Man-portable air-defense systems (MANPADS or MPADS) are shoulder-launched surface-to-air missiles (SAMs). They are typically guided weapons and are a threat to low-flying aircraft, especially helicopters. MANPADS were developed in the 1940s to provide military ground forces with protection from enemy aircraft. They have received a great deal of attention, partly because armed groups have used them against commercial airliners. These missiles, affordable and widely available through a variety of sources, have been used successfully over the past three decades both in military conflicts. See https://en.wikipedia.org/wiki/Man-portable_air-defense_system.

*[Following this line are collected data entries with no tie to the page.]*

/-- The reads that a heat has issued complete, and their data is discarded (R193). -/
def State.dropReads (s : State) (c : Nat) : State :=
  let mine (o : ReqFor) : Bool := match o with
    | .stream x _ => x = c
    | _ => false
  { s with wld := { s.wld with
      mem := s.wld.mem.map fun e => (e.1, e.2.map fun r => if mine r.owner && !r.write && !r.slag then { r with drop := true } else r) } }

/-- A stream stops (R193): its staging pair is free; a write in flight, and a beat that the port holds, complete. -/
def Stream.stop (st : Stream) (raised : Bool) : Stream :=
  { st with staged := false, beats := []
            wait := match st.wait with
              | .mem t => if st.write then .mem t else .idle
              | .grant => if raised then .grant else .idle
              | .done => .done
              | _ => .idle }

/-- A heat pauses on a fault of stream `i` (R193): steps 1 to 4. -/
def State.pauseHeat (s : State) (c i : Nat) (x : XReq) : State :=
  match s.heat c with
  | none => s
  | some h =>
    let s := (s.lateGrants h).dropReads c
    let s := { s with wld := { s.wld with out := dropBeats c s.wld.out } }
    let raised := s.wld.out.any fun e => e.2.2.2.2.2 = c
    let now := s.time.now
    let spent : Bool := match s.capPs h with
      | some cap => decide (cap ≤ h.run.pausedTotal)
      | none => false
    let s := s.modHeat c fun h =>
      { h with
        run := { if spent then h.run else h.run.stopWdog now with pausedAt := some now, capped := spent }
        dp := { h.dp with streams := h.dp.streams.map fun (st : Stream) => st.stop raised } }
    let s : State := if h.id.d.kind.needsAnvil then { s with power := { s.power with anvilIdle := now } } else s
    let s := match s.askPage x with
      | some r => r.2.modStream c i fun st => { st with wait := .page r.1 }
      | none => s
    if spent then s else s.pauseBeacon c

/-- The page is there: a paused heat goes on from its cursors (R193, step 5). It wakes Anvil where none is powered any more (R354). -/
def State.resumeHeat (s : State) (c : Nat) : State :=
  match s.heat c with
  | none => s
  | some h =>
    let now := s.time.now
    let wait (w : Wait) : Wait := match w with
      | .page _ => .idle
      | w => w
    let s := s.modHeat c fun h =>
      let pl := h.pc.rewind h.dp
      { h with
        run := { if h.run.waking then h.run else h.run.runWdog now with
          pausedTotal := h.run.pausedTotal + (now - h.run.pausedAt.getD now), pausedAt := none, capped := false }
        dp := { pl with
          streams := pl.streams.map fun (st : Stream) => { st with wait := wait st.wait } } }
    (((List.range h.dp.ins.length).foldl (fun s f => s.sendResume c f) s).runWake c).pumpAll

/-! ### Memory responses (R306, R307, R364) -/

/-- Count a response that is slag (R306). -/
def State.slagMem (s : State) : State := { s with tng := { s.tng with slagMem := satInc s.tng.slagMem } }
def State.slagXlate (s : State) : State := { s with tng := { s.tng with slagXlate := satInc s.tng.slagXlate } }
/-- Count an error response (R364, R383). -/
def State.errData (s : State) : State := { s with wld := { s.wld with memData := satInc s.wld.memData } }
def State.errFetch (s : State) : State := { s with wld := { s.wld with memFetch := satInc s.wld.memFetch } }
def State.errOther (s : State) : State := { s with wld := { s.wld with memOther := satInc s.wld.memOther } }

/-- An entry of the recording is lost at its place in the buffer (R282, R364). -/
def State.traceLost (s : State) (n : Nat) : State :=
  { s with trc := { s.trc with
      drop := satInc s.trc.drop, incomplete := true
      gap := some (match s.trc.gap with
        | some g => min g n
        | none => n) } }

/-- A response to an access of a heat's stream. -/
def State.streamAnswer (s : State) (c : Nat) (st : StreamId) (r : MemReq) (ok : Bool) (rdata : Payload) : State :=
  match s.heat c with
  | none => s
  | some h =>
    let take (f : Stream → Stream) (s : State) : State :=
      s.modDp c fun pl => { pl with streams := pl.streams.map fun (x : Stream) => if x.id = st then f x else x }
    if !h.live then
      let s := s.slagMem
      take (fun x => if ok then { x.answered rdata with wait := .done } else { x with wait := .done }) s
    else if !ok then s.errData.stopHeat c .xlateFail
    else if r.drop then s
    else
      let s := take (fun x => x.answered rdata) s
      if r.write then s.rearm c else s

/-- A memory response (R364). -/
def State.memAnswer (s : State) (tag : Nat) (ok : Bool) (rdata : Payload) : State :=
  match Tbl.get none s.wld.mem tag with
  | none => s
  | some r =>
    let full := s.tagsFull
    let s := { s with wld := { s.wld with mem := Tbl.set none s.wld.mem tag none } }
    let s := match r.owner with
      | .fetch q idx =>
        if r.slag then (if ok then s else if r.drop then s.errFetch.foundToo q reasonFetch else s.errFetch)
        else if ok then s.fetched q idx rdata
        else s.errFetch.fetchFails q idx
      | .stream c st => if r.slag then s.slagMem else s.streamAnswer c st r ok rdata
      | .pin _ _ | .cmpl _ | .bad _ => s
      | .trace n => if ok then s else s.errOther.traceLost n
      | .replay n => if ok then s.replayGot n rdata else if s.trc.replay then s.diverge 4 n else s
      | .crash c => if ok then s.crashStep c else s.errOther.skipSample c
    let s := if full then s.serveTags else s
    (match r.owner with
      | .fetch q _ => if r.slag then s else s.fetch q 8
      | _ => s).pumpAll

/-! ### Translation and page replies (R188, R193, R368) -/

/-- Take an outstanding request from the translation port. -/
def State.takeXlate (s : State) (id : Nat) (page : Bool) : Option (XReq × State) :=
  match Tbl.get none s.wld.xl id with
  | some x => if x.page = page then some (x, { s with wld := { s.wld with xl := Tbl.set none s.wld.xl id none } }) else none
  | none => none

/-- CMPL_ADDR of a malformed chain has its translation, and its record is written (R174); or it has none, and there is no record. -/
def State.badThere (s : State) (q : Nat) (x : XReq) (e : Option XEnt) : State :=
  match e with
  | some e =>
    let s := (s.cacheAdd e).modQueue q fun y => { y with bad := y.bad.map fun b =>
      if b.pa.isNone && b.va.toNat / 4096 = x.vpage then { b with pa := some (e.phys b.va.toNat, e.size) } else b }
    (List.range 64).foldl (fun s _ => s.flushBad q) s
  | none => s.modQueue q fun y => { y with bad := y.bad.filter fun b => !(b.asked && b.pa.isNone && b.va.toNat / 4096 = x.vpage) }

/-- CMPL_ADDR of the chain under validation cannot be translated: the chain is malformed (R173). -/
def State.cmplFails (s : State) (q : Nat) : State := if (s.queue q).cmplWait then s.malformed q reasonCmpl none else s

/-- The index of a stream of a heat. -/
def Heat.streamIdx (h : Heat) (st : StreamId) : Option Nat := h.dp.streams.findIdx? fun x => x.id = st

/-- A translation for a stream of a heat: recorded, compared with a replay, kept; or its fault pauses the heat. -/
def State.streamXlate (s : State) (id c : Nat) (st : StreamId) (x : XReq) (e : Option XEnt) : State :=
  match s.heat c with
  | none => s
  | some h =>
    match h.streamIdx st with
    | none => s
    | some i =>
      let waits : Bool := (h.dp.streams[i]?).any fun y => y.wait = .xlate id
      match e with
      | some e =>
        let s := (s.traceXlate h st e.size false false e.ppage).replayXlate h st e.size false false e.ppage
        let s := s.cacheAdd e
        s.modStream c i fun y => if waits then { y with wait := .idle } else y
      | none =>
        if !waits then s
        else
          let s := (s.traceXlate h st 0 true false 0).replayXlate h st 0 true false 0
          s.pauseHeat c i x
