/-- Registers of boot (R344). -/
def State.readBoot (s : State) (a : Nat) : W32 :=
  if a = 0x010000 then
    assemble 32 [(s.boot.state.code, 28), (b2n s.boot.slot, 27), (b2n s.boot.slow, 26), (b2n s.boot.sealBroken, 25),
      (b2n (s.prov.state = provOpen), 24)]
  else if a = 0x010004 then
    assemble 32 [(s.boot.compB.toNat, 20), (s.boot.compA.toNat, 16), (s.boot.reasonB.toNat, 4), (s.boot.reasonA.toNat, 0)]
  else if a = 0x010008 then s.boot.serial
  else if a = 0x01000C then s.boot.cfgVer
  else if a = 0x010010 then s.boot.trnVer
  else if a = 0x010014 then s.boot.seqVer
  else if a = 0x010018 then
    assemble 32 [(s.seq.standby.code, 29), (b2n s.seq.activeId, 28), (fieldN s.seq.ifrev 0 4, 24), (s.seq.takeovers.toNat, 16),
      (s.seq.reloads.toNat, 8), (b2n s.seq.fatal, 0)]
  else if a = 0x01001C then s.seq.stagedVer
  else if a = 0x010024 then
    assemble 32 [(s.prov.state.toNat, 29), (b2n s.prov.tapOpen, 28), (s.prov.lastClose.toNat, 24), (s.prov.sessions.toNat, 0)]
  else if a = 0x010030 then s.prov.nvmAddr.setWidth 32
  else if a = 0x010038 then
    assemble 32 [(b2n s.prov.busy.isSome, 31), (b2n s.prov.err, 30), (s.prov.eraseLog2.toNat, 20)]
  else 0

/-- Registers of power and clocks (R357). -/
def State.readPower (s : State) (a : Nat) : W32 :=
  if a = 0x020000 then s.power.on.setWidth 32
  else if a = 0x020004 then
    assemble 32 [(b2n s.power.ctlAligned, 25), (b2n s.power.weldAligned, 24), (s.power.aligned.toNat, 0)]
  else if a = 0x020010 then s.power.gateCtl
  else if a = 0x020014 then s.power.thermCtl
  else if a = 0x020018 then
    assemble 32 [(s.power.level.toNat, 30), (b2n s.thermalTrip, 29), (s.power.hottest.toNat, 24), (s.power.hotTemp.toNat, 0)]
  else if a = 0x02001C then s.power.throttleUs
  else if a = 0x020020 then s.power.sensorSel.setWidth 32
  else if a = 0x020024 then
    assemble 32 [((s.power.maxs.getD s.power.sensorSel.toNat 0).toNat, 8),
      (if decide (s.power.sensorSel.toNat < 24) && !bit s.power.on s.power.sensorSel.toNat then 0
       else (s.power.temps.getD s.power.sensorSel.toNat 0).toNat, 0)]
  else if a = 0x020028 then assemble 32 [(s.power.wakes.toNat, 16), (s.power.alignRetries.toNat, 0)]
  else if a = 0x02002C then s.power.event.setWidth 32
  else 0

/-- TNG_USE.VALUE (R320); an item of a FREE partition reads 0 (R395). -/
def State.useValue (s : State) : Nat :=
  let i := s.tng.partSel.toNat
  if s.selFree then 0
  else ((if s.tng.useQuota then (s.part i).quota else s.use i).items).getD s.tng.useItem.toNat 0

/-- TNG_HALTED_n. -/
def State.haltedWord (s : State) (n : Nat) : W32 :=
  BitVec.ofNat 32 (((List.range 32).map fun b => if (s.part (32 * n + b)).state = .halted then 2 ^ b else 0).sum)

/-- Registers of Tongs (R271, R320, R395, R396). -/
def State.readTongs (s : State) (a : Nat) : W32 :=
  let sel := s.part s.tng.partSel.toNat
  let p := if s.selFree then Part.free else sel
  if a = 0x040000 then s.tng.dbReject
  else if a = 0x040004 then assemble 32 [(b2n s.tng.dbValid, 31), (s.tng.dbCause.toNat, 16), (s.tng.dbRid.toNat, 0)]
  else if a = 0x040100 then
    assemble 32 [(s.tng.barOver.toNat, 12), (s.tng.barBadwr.toNat, 4), (s.tng.barHeld.toNat, 0)]
  else if a = 0x040104 then
    assemble 32 [(b2n s.tng.leftValid, 31), (s.tng.leftCount.toNat, 16), (s.tng.leftFirst.toNat, 0)]
  else if a = 0x040108 then p.instep.setWidth 32
  else if a = 0x04010C then s.tng.partSel.setWidth 32
  else if a = 0x040110 then p.wdogUs.setWidth 32
  else if a = 0x040114 then
    assemble 32 [(p.state.code, 29), (p.cls.toNat, 24), (p.gen.toNat, 20), (p.key.toNat, 0)]
  else if a = 0x040118 then
    if s.selFree then 0 else assemble 32 [(s.tng.useItem.toNat, 28), (b2n s.tng.useQuota, 27), (s.useValue, 0)]
  else if 0x040120 ≤ a ∧ a ≤ 0x04013C then s.haltedWord ((a - 0x040120) / 4)
  else if a = 0x040140 then s.tng.event.setWidth 32
  else if a = 0x040144 then s.tng.abortQueue.setWidth 32
  else if a = 0x04014C then
    assemble 32 [(s.tng.slagBillet.toNat, 16), (s.tng.slagMem.toNat, 8), (s.tng.slagXlate.toNat, 0)]
  else if a = 0x040150 then s.tng.tagDrop
  else 0

/-- Registers of Anvil and Hearth (R84, R85, R135, R397). -/
def State.readAnvil (s : State) (a : Nat) : W32 :=
  if a = 0x080000 then assemble 32 [(s.hrt.repair.toNat, 8), (s.hrt.active.toNat, 0)]
  else if a = 0x080040 then BitVec.ofNat 32 (b2n s.hrt.diag)
  else if a = 0x080044 then s.hrt.flagLane.setWidth 32
  else if a = 0x080050 then s.hrt.reorderHolds
  else if a = 0x0A0000 then assemble 32 [(b2n (s.hrt.scrub ≠ [] || s.hrt.resetting), 31), (if s.hrt.resetting then 0 else s.freeIngotCount, 0)]
  else if a = 0x0A0004 then BitVec.ofNat 32 (0x10000 - s.hrt.slots.length)
  else if a = 0x0A0008 then assemble 32 [(s.hrt.corr.toNat, 16), (s.hrt.uncorr.toNat, 0)]
  else if a = 0x0A000C then
    assemble 32 [(b2n s.hrt.logValid, 31), (b2n s.hrt.logPatrol, 30), (s.hrt.logBank.toNat, 27), (s.hrt.logStripe.toNat, 12),
      (s.hrt.logWord.toNat, 6)]
  else if a = 0x0A0010 then s.hrt.patrolCtl
  else 0

/-- Registers of Weld (R198, R383, R395). -/
def State.readWeld (s : State) (a : Nat) : W32 :=
  if a = 0x0C000C then s.wld.partSel.setWidth 32
  else if a = 0x0C0010 then (s.part s.wld.partSel.toNat).pauseCap.setWidth 32
  else if a = 0x0C0014 then assemble 32 [(s.wld.faults.toNat, 16), (s.wld.fails.toNat, 0)]
  else if a = 0x0C0018 then assemble 32 [(s.wld.level.toNat, 30), (s.wld.heldCycles.toNat, 0)]
  else if a = 0x0C001C then assemble 32 [(s.wld.noTag.toNat, 14), (s.wld.short_.toNat, 7), (s.wld.long_.toNat, 0)]
  else if a = 0x0C0020 then
    assemble 32 [(s.wld.memPick.toNat, 24), (s.wld.memData.toNat, 16), (s.wld.memFetch.toNat, 8), (s.wld.memOther.toNat, 0)]
  else 0

/-- Registers of a port's block (R228, R256). -/
def State.readPort (s : State) (p o : Nat) : W32 :=
  let x := s.port p
  let r := x.reg
  if o = 0x00 then
    assemble 32 [(r.st.code, 28), (r.qreason.toNat, 24), (r.laneUse.toNat, 16), (r.other.toNat, 10), (r.attempt.toNat, 8),
      (b2n r.event, 4), (r.width.toNat, 0)]
  else if o = 0x04 then assemble 32 [(r.reprobeMs.toNat, 16), (b2n r.enable, 0)]
  else if o = 0x08 then assemble 32 [(b2n r.peerValid, 31), (r.peerId.toNat, 6), (r.peerPort.toNat, 0)]
  else if o = 0x0C then r.plan
  else if o = 0x10 then r.rtt.setWidth 32
  else if o = 0x14 then assemble 32 [(r.corr.toNat, 16), (r.uncorr.toNat, 0)]
  else if o = 0x18 then assemble 32 [(r.discard.toNat, 16), (r.replays.toNat, 0)]
  else if o = 0x1C then assemble 32 [(r.adjust.toNat, 16), (r.auditErr.toNat, 0)]
  else if o = 0x100 then BitVec.ofNat 32 (256 - x.tx.wheel.length)
  else if o = 0x104 then assemble 32 [(r.keyIn.toNat, 16), (r.keyOut.toNat, 0)]
  else if o = 0x108 then assemble 32 [(r.creditVc.toNat, 5), (r.creditClass.toNat, 0)]
  else if o = 0x10C then
    (Tbl.get 0 x.tr.allot (4 + 32 * r.creditVc.toNat + r.creditClass.toNat)).setWidth 32
  else 0

/-- Registers of the routes (R228). -/
def State.readRoute (s : State) (a : Nat) : W32 :=
  if a = 0x180000 then
    assemble 32 [(b2n s.route.swap.isSome, 31), (b2n (s.route.hold.any Hold.drained), 30), (b2n s.route.hold.isSome, 29),
      (((s.route.hold.map Hold.vcs).getD 0).toNat, 8), (b2n s.route.activeBank, 0)]
  else if a = 0x180004 then s.own.setWidth 32
  else if a = 0x180008 then assemble 32 [(b2n s.route.tblStandby, 16), (s.route.tblIndex.toNat, 0)]
  else if a = 0x180010 then assemble 32 [(s.route.keyPort.toNat, 7), (s.route.keyWord.toNat, 0)]
  else if a = 0x180018 then BitVec.ofNat 32 s.route.circ.length
  else if a = 0x18001C then
    assemble 32 [(s.route.noroute.toNat, 24), (s.route.portdown.toNat, 16), (s.route.kindDrop.toNat, 8),
      (s.route.swapDrop.toNat, 0)]
  else 0

/-- Registers of Trace (R228, R285). -/
def State.readTrace (s : State) (a : Nat) : W32 :=
  if a = 0x1C0000 then
    assemble 32 [(b2n s.trc.enable, 31), (b2n s.trc.replay, 30), (b2n s.trc.all, 29), (s.trc.part.toNat, 0)]
  else if a = 0x1C0004 then field s.trc.base 0 32
  else if a = 0x1C0008 then field s.trc.base 32 32
  else if a = 0x1C000C then s.trc.log2.setWidth 32
  else if a = 0x1C0010 then
    assemble 32 [(b2n (s.trc.active || s.trc.replay), 31), (b2n s.trc.full, 30), (b2n s.trc.incomplete, 29),
      (b2n s.trc.diverged, 28)]
  else if a = 0x1C0014 then s.trc.count
  else if a = 0x1C0018 then s.trc.drop
  else if a = 0x1C001C then assemble 32 [(s.trc.divReason.toNat, 28), (s.trc.divIndex.toNat, 0)]
  else if a = 0x1C0100 then s.trc.teleCtl
  else if a = 0x1C0104 then assemble 32 [(b2n s.trc.teleValid, 31), (s.trc.teleDest.toNat, 0)]
  else if a = 0x1C0108 then s.trc.teleDrop
  else 0

/-- The value of the register at an address of the map (R389), data registers of windows apart (R398). -/
def State.readReg (s : State) (a : Nat) : W32 :=
  match portReg a with
  | some (p, o) => s.readPort p o
  | none =>
    if a < 0x010000 then s.readCtl a
    else if a < 0x020000 then s.readBoot a
    else if a < 0x040000 then s.readPower a
    else if a < 0x080000 then s.readTongs a
    else if a < 0x0C0000 then s.readAnvil a
    else if a < 0x100000 then s.readWeld a
    else if a < 0x1C0000 then s.readRoute a
    else s.readTrace a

Here is some interesting data about MPADS. Let’s explore the data.
library(FactoMineR)
library(car)
library(ggplot2)
pzrk <- read.csv("~/my-data/my-data/pzrk/pzrk.txt")
str(pzrk)
## 'data.frame': 13 obs. of 13 variables:
## $ Year : int 1967 1970 1974 1981 1983 2004 1968 1981 1983 1989 ...
## $ Country : Factor w/ 5 levels "China","France",..: 3 3 3 3 3 3 5 5 5 5 ...
## $ Name : Factor w/ 13 levels "Blowpipe","FN6",..: 9 10 5 6 7 8 4 11 12 13 ...
## $ Len.m : num 1.42 1.44 1.47 1.67 1.67 ...
## $ Diam.mm : int 72 72 72 72 72 72 70 70 70 70 ...
## $ Mass.mis.kg : num 9.15 9.8 10.3 10.8 10.6 11.7 8.3 10.1 10.1 10.1 ...
## $ Mass.net.kg : num 14.5 15 16 17 17 19 12.7 15.7 15.7 15.7 ...
## $ Yield.kg : num 1.15 1.15 1.17 1.3 1.3 2.5 1.06 3 3 3 ...
## $ Range.m : int 3600 4200 4100 5200 5200 6000 3400 4000 4800 4800 ...
## $ Height.m : int 1500 2300 3000 2500 3500 3500 2500 3500 3800 3800 ...
## $ Speed.m.s : int 430 430 400 600 600 600 566 865 730 730 ...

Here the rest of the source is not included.